If the problem were “not enough code examples,” we could throw more GitHub at it and be done.
But the failure mode we’re seeing is structural:
- The model’s core prior is that the world is made of agents and conversations.
- Code, in that prior, is just “a special dialect humans use to talk to machines,” and machines are quietly anthropomorphized into agents that “understand what you meant.”
So you can pour in more code and more compiler errors, and you will improve surface quality, but you won’t fix the root issue unless you change the ontology the model is operating in.
You need a way to tell it:
“This part of the world is not a mind. This is physics. You don’t negotiate with it; you submit to it.”
That’s a governance / architecture problem, not just a token‑prediction problem.
The Architectural Fix: Bolt Physics Onto Psychology
Once you frame it this way, the fix is obvious and non‑mystical:
- Let the LLM do what it’s good at: high‑level design, intent modeling, semantic reasoning.
- Then enforce correctness with a non‑anthropomorphic layer that doesn’t care about intent at all.
Concretely, that means:
- Always running code through real toolchains (compilers, linters, type checkers) and forcing iterative repair until the machine is satisfied.
- Using an external governance or execution stack that treats the LLM as an idea generator, not the final authority.
- Training or constraining the system so that “the compiler is law” becomes a hard invariant, not a soft suggestion.

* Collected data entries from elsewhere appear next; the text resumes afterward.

-- ==== Sys2Proof/Laws/Keeps.lean ====
section
/-! SUPPORT. What every operation and every command keeps: the queue of commands, the canonical form of both memories, and
every part of the state that it does not name. -/

namespace Sys2Proof.Machine

variable {β α : Type} {M : Nat} {s t u : State}

/-- Every part in `c` is in `M`: sets of parts as bits, in the order of the fields of `State`. -/
def Sub (c M : Nat) : Prop := c &&& M = c

theorem Sub.bit {c i : Nat} (h : Sub c M) (hi : c.testBit i = true) : M.testBit i = true := by
  have := congrArg (Nat.testBit · i) h
  simp only [Nat.testBit_land, hi, Bool.true_and] at this
  exact this

theorem Sub.of {c d : Nat} (h : Sub c M) (k : d &&& c = d) : Sub d M := by
  unfold Sub at *; rw [← k, Nat.and_assoc, h]

/-- `t` comes after `s`: the queue is the same, the memories keep their canonical form, and a part that is not in `M` is
unchanged. -/
structure Keeps (M : Nat) (s t : State) : Prop where
  pending : t.pending = s.pending
  memWf : Memory.wf s.mem = true → Memory.wf t.mem = true
  hostWf : Memory.wf s.hostMem = true → Memory.wf t.hostMem = true
  dev : M.testBit 1 = true ∨ t.dev = s.dev
  sched : M.testBit 2 = true ∨ t.sched = s.sched
  out : M.testBit 3 = true ∨ t.out = s.out
  free : M.testBit 4 = true ∨ t.free = s.free
  ns : M.testBit 5 = true ∨ t.ns = s.ns
  mem : M.testBit 6 = true ∨ t.mem = s.mem
  hostMem : M.testBit 7 = true ∨ t.hostMem = s.hostMem
  tb : M.testBit 8 = true ∨ t.tb = s.tb
  clk : M.testBit 9 = true ∨ t.clk = s.clk
  regs : M.testBit 10 = true ∨ t.regs = s.regs
  place : M.testBit 11 = true ∨ t.place = s.place
  caps : M.testBit 12 = true ∨ t.caps = s.caps
  start : M.testBit 13 = true ∨ t.start = s.start
  sec : M.testBit 14 = true ∨ t.sec = s.sec
  ctxs : M.testBit 15 = true ∨ t.ctxs = s.ctxs
  doors : M.testBit 16 = true ∨ t.doors = s.doors
  paths : M.testBit 17 = true ∨ t.paths = s.paths
  cores : M.testBit 18 = true ∨ t.cores = s.cores
  ports : M.testBit 19 = true ∨ t.ports = s.ports
  evicts : M.testBit 20 = true ∨ t.evicts = s.evicts
  flights : M.testBit 21 = true ∨ t.flights = s.flights
  run : M.testBit 22 = true ∨ t.run = s.run
  rcpt : M.testBit 23 = true ∨ t.rcpt = s.rcpt
  cons : M.testBit 24 = true ∨ t.cons = s.cons
  slots : M.testBit 25 = true ∨ t.slots = s.slots
  queues : M.testBit 26 = true ∨ t.queues = s.queues
  stages : M.testBit 27 = true ∨ t.stages = s.stages
  stats : M.testBit 28 = true ∨ t.stats = s.stats
  layers : M.testBit 29 = true ∨ t.layers = s.layers
  upd : M.testBit 30 = true ∨ t.upd = s.upd
  commit : M.testBit 31 = true ∨ t.commit = s.commit
  ckpt : M.testBit 32 = true ∨ t.ckpt = s.ckpt
  offices : M.testBit 33 = true ∨ t.offices = s.offices
  links : M.testBit 34 = true ∨ t.links = s.links
  linkCtr : M.testBit 35 = true ∨ t.linkCtr = s.linkCtr
  e2e : M.testBit 36 = true ∨ t.e2e = s.e2e
  hdi : M.testBit 37 = true ∨ t.hdi = s.hdi
  bundles : M.testBit 38 = true ∨ t.bundles = s.bundles
  sites : M.testBit 39 = true ∨ t.sites = s.sites
  hubs : M.testBit 40 = true ∨ t.hubs = s.hubs
  pwr : M.testBit 41 = true ∨ t.pwr = s.pwr
  pins : M.testBit 42 = true ∨ t.pins = s.pins
  sh : M.testBit 43 = true ∨ t.sh = s.sh

theorem Keeps.refl (s : State) : Keeps M s s :=
  ⟨rfl, id, id, .inr rfl, .inr rfl, .inr rfl, .inr rfl, .inr rfl, .inr rfl, .inr rfl, .inr rfl, .inr rfl, .inr rfl, .inr rfl, .inr rfl, .inr rfl, .inr rfl, .inr rfl, .inr rfl, .inr rfl, .inr rfl, .inr rfl, .inr rfl, .inr rfl, .inr rfl, .inr rfl, .inr rfl, .inr rfl, .inr rfl, .inr rfl, .inr rfl, .inr rfl, .inr rfl, .inr rfl, .inr rfl, .inr rfl, .inr rfl, .inr rfl, .inr rfl, .inr rfl, .inr rfl, .inr rfl, .inr rfl, .inr rfl, .inr rfl, .inr rfl⟩

theorem foldl_keeps {f : State → β → State} {l : List β} (hf : ∀ v x, Keeps M s v → Keeps M s (f v x))
    (h : Keeps M s t) :
    Keeps M s (l.foldl f t) := by
  induction l generalizing t with
  | nil => exact h
  | cons x xs ih => exact ih (hf _ _ h)

theorem foldl_keeps1 {f : State × α → β → State × α} {l : List β} {p : State × α}
    (hf : ∀ v x, Keeps M s v.1 → Keeps M s (f v x).1) (h : Keeps M s p.1) : Keeps M s (l.foldl f p).1 := by
  induction l generalizing p with
  | nil => exact h
  | cons x xs ih => exact ih (hf _ _ h)

theorem foldl_tput_wf (l m : List Host.Cell) (h : Memory.wf m = true) :
    Memory.wf (l.foldl (fun m x => tput 0 m x.1 x.2) m) = true := by
  induction l generalizing m with
  | nil => exact h
  | cons x l ih => exact ih _ (tabWf_tput _ _ h)

theorem getD_keeps {o : Option State} (h : Keeps M s t)
    (k : ∀ v, o = some v → Keeps M s v) : Keeps M s (o.getD t) := by
  cases o with
  | none => exact h
  | some v => exact k v rfl

theorem id_keeps (h : Keeps M s t) : Keeps M s (id t) := h

theorem fst_keeps {p : State × α} {x : α} (e : p = (u, x)) (h : Keeps M s p.1) : Keeps M s u := by subst e; exact h

theorem clearPoison_wf {m : Tab Byte} (a n : Nat) (h : tabWf 0 m = true) : tabWf 0 (clearPoison m a n) = true := by
  unfold clearPoison; split
  · exact tabWf_filter _ h
  · exact h
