/-- A descriptor whose mailbag was not reset meanwhile (R338) leaves a completion record. -/
theorem completeCmd_posts {s : State} {c : Fin 64} (tag : BitVec 32) (irq : Bool) (index : BitVec 32) (op : BitVec 8) (err : Err)
    (result : BitVec 64) (hmute : (doorOf s c.val).mbMute = false) :
    ∃ r ∈ (completeCmd s c tag irq index op err result).paths.posted, r.cls = .completion ∧ r.err = err := by
  have hposts : completeCmd s c tag irq index op err result = postRec (modDoor s c.val (doorDone index))
      (completion s c tag irq index op err result) := by
    simp [completeCmd, hmute]
  rw [hposts]
  exact ⟨_, List.mem_append_right _ (List.mem_singleton_self _), rfl, rfl⟩

/-- A descriptor that is served and starts a long command puts it last among the long commands. -/
theorem startLong_served_longs (lk : Lock) (cmd : LongCmd) :
    (startLong (served s c op d) c d op lk cmd).paths.longs =
      s.paths.longs ++ [⟨c, dscTag d, dscIrq d, (doorOf s c.val).mbHead, op, lk, cmd, s.ns⟩] := by
  simp [startLong, served, doorOf]

/-- The package's state is not what a start of a long command changes. -/
@[simp] theorem startLong_dev (lk : Lock) (cmd : LongCmd) : (startLong s c d op lk cmd).dev = s.dev := by
  simp [startLong]

/-- A long command whose turn has come, with fewer than 16 running, completes at once or begins (R345). -/
theorem longCmd_of_turn {s : State} {c : Fin 64} (why : Option Err) (lk : Lock) (cmd : LongCmd) (begin_ : State → State)
    (hturn : myTurn s c = true) (hroom : s.paths.longs.length < 16) :
    (∀ e, why = some e → longCmd s c d op why lk cmd begin_ =
      .next (completeCmd (served s c op d) c (dscTag d) (dscIrq d) (doorOf s c.val).mbHead op e 0)) ∧
    (why = none → longCmd s c d op why lk cmd begin_ = .next (begin_ (startLong (served s c op d) c d op lk cmd))) := by
  have hserves : (myTurn s c && decide (s.paths.longs.length < longMax)) = true := by simp [hturn, longMax, hroom]
  constructor
  · rintro e rfl
    rw [longCmd, hserves, whenever, if_pos rfl]
  · rintro rfl
    rw [longCmd, hserves, whenever, if_pos rfl]

/-- The command's own check comes last (R346): where the others pass, it decides. -/
theorem judge_eq_own {s : State} {c : Fin 64} {d : BitVec 504} {op : BitVec 8} {rsvOk pkg locked : Bool} {states : List Sched}
    (own : Option Err) (hothers : judge s c d op rsvOk pkg states locked none = none) :
    judge s c d op rsvOk pkg states locked own = own := by
  unfold judge at hothers ⊢
  split at hothers
  · contradiction
  · rfl

/-! ### The way out of Halted-Coolant (R394) -/

variable {s d}

theorem flowHeld_iff : flowHeld s = true ↔
    s.pwr.flowOk = true ∧ ∃ n, s.pwr.flowSince = some n ∧ n + 1000000000 ≤ s.ns := by
  unfold flowHeld
  cases s.pwr.flowSince <;> simp

/-- A sensor is one of a die or Teasel, or one of a hub's stacks (LOG 69). -/
theorem sensorsCool_iff : sensorsCool s = true ↔
    (∀ x ∈ s.pwr.temps, x.2 < 97) ∧ ∀ h ∈ s.hubs, ∀ x ∈ h.2.temp, x.2 < 82 := by
  simp only [sensorsCool, Bool.and_eq_true, List.all_eq_true, decide_eq_true_eq]

/-- R394's three conditions: the flow, the trip input at its pin and as the package holds it, the sensors. -/
theorem coolAgain_iff : coolAgain s = true ↔
    s.pwr.flowOk = true ∧ (∃ n, s.pwr.flowSince = some n ∧ n + 1000000000 ≤ s.ns) ∧
      (s.pwr.trip = false ∧ s.pins.thermTripN = true) ∧
      ((∀ x ∈ s.pwr.temps, x.2 < 97) ∧ ∀ h ∈ s.hubs, ∀ x ∈ h.2.temp, x.2 < 82) := by
  rw [← sensorsCool_iff, coolAgain, flowSteady, Bool.and_eq_true, Bool.and_eq_true, Bool.and_eq_true, Bool.not_eq_true', flowHeld_iff]
  tauto

/-- MB_STATE's own checks in Halted-Coolant, for the targets Ready and Dormant: R394's conditions. -/
theorem stateErr_haltedCoolant (hdev : s.dev = .haltedCoolant) (htarget : (fld d 382 2).toNat < 2) :
    stateErr s d = if coolAgain s then none else some eState := by
  have hnamed : ¬ 2 ≤ (fld d 382 2).toNat := by omega
  cases hcool : coolAgain s <;> simp [stateErr, firstErr, hdev, hnamed, hcool]

/-- Stage 3 of a return touches no path of the host. -/
theorem beginReturn_paths : (beginReturn s).paths = s.paths := by
  have hspares : ∀ t : State, (powerSpares t).paths = t.paths := fun t =>
    (powerSpares_keeps (M := 0x200) rfl (Keeps.refl t)).paths.resolve_left (by decide)
  simp [beginReturn, beginStage3, enterStage, hspares]

/-- A return to Ready begins with stage 3 (R452). -/
theorem beginReturn_start : (beginReturn s).start.stage = 3 ∧ (beginReturn s).start.retMode = true := by
  simp [beginReturn, beginStage3, enterStage]

/-- A long MB_STATE of Halted-Coolant whose other checks pass: E_STATE while R394's conditions do not hold, and its beginning where
they do. -/
theorem longCmd_state_haltedCoolant {c : Fin 64} (lk : Lock) (cmd : LongCmd) (begin_ : State → State)
    (hdev : s.dev = .haltedCoolant) (hturn : myTurn s c = true) (hroom : s.paths.longs.length < 16)
    (hothers : judge s c d 0x10 (bodyZero d 382) true [.none] (pkgLocked s) none = none) (htarget : (fld d 382 2).toNat < 2) :
    (¬coolAgain s = true →
      longCmd s c d 0x10 (judge s c d 0x10 (bodyZero d 382) true [.none] (pkgLocked s) (stateErr s d)) lk cmd begin_ =
        .next (completeCmd (served s c 0x10 d) c (dscTag d) (dscIrq d) (doorOf s c.val).mbHead 0x10 eState 0)) ∧
    (coolAgain s = true →
      longCmd s c d 0x10 (judge s c d 0x10 (bodyZero d 382) true [.none] (pkgLocked s) (stateErr s d)) lk cmd begin_ =
        .next (begin_ (startLong (served s c 0x10 d) c d 0x10 lk cmd))) := by
  obtain ⟨hfails, hbegins⟩ := longCmd_of_turn d 0x10 (if coolAgain s then none else some eState) lk cmd begin_ hturn hroom
  rw [judge_eq_own _ hothers, stateErr_haltedCoolant hdev htarget]
  exact ⟨fun hwarm => hfails eState (if_neg hwarm), fun hcool => hbegins (if_pos hcool)⟩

In other words: you surround a social, narrative model with a hard shell of formal systems.
You don’t try to make the LLM stop thinking like an anthropologist. You just make sure a physicist has the final say.
Why I Think This Is a Big Deal
This looks small—“LLMs anthropomorphize compilers”—but the implications are larger:
- It explains the pattern of “smart but brittle” code better than “LLMs are dumb.”
- It connects to a more general point: LLMs will tend to see everything as agents and stories unless we explicitly tell them, “this part is math.”
- It hints at a general design principle for AI tooling:
- Use LLMs for semantics and coordination,
- Use external deterministic systems for truth and enforcement.
If we internalize that, we stop being surprised when generative models hallucinate or mis‑compile, and we start building architectures that assume:
“This thing is a brilliant storyteller trapped inside a universe that doesn’t care about stories.”
So when you see an LLM emit beautiful Rust that fails on a missing semicolon or a wrong trait bound, don’t just think “stupid AI.” See it as evidence of the deeper bug:
It’s still talking to the compiler like it’s a person.
Top comments (1)
This is a really interesting frame. The "psychology vs physics" split maps perfectly to what I see in code reviews — LLM-generated code reads like it was written by someone who understood the problem but never actually ran the code. The variable names are perfect, the comments make sense, but the import paths are hallucinated.
The architectural fix you describe (surround the storyteller with formal systems) is basically what every serious AI coding workflow has converged on independently. Tight feedback loops with the compiler, not just generating and hoping. The teams I've worked with that get the best results treat the LLM like a very fast junior dev who always needs their PR checked against CI before merge.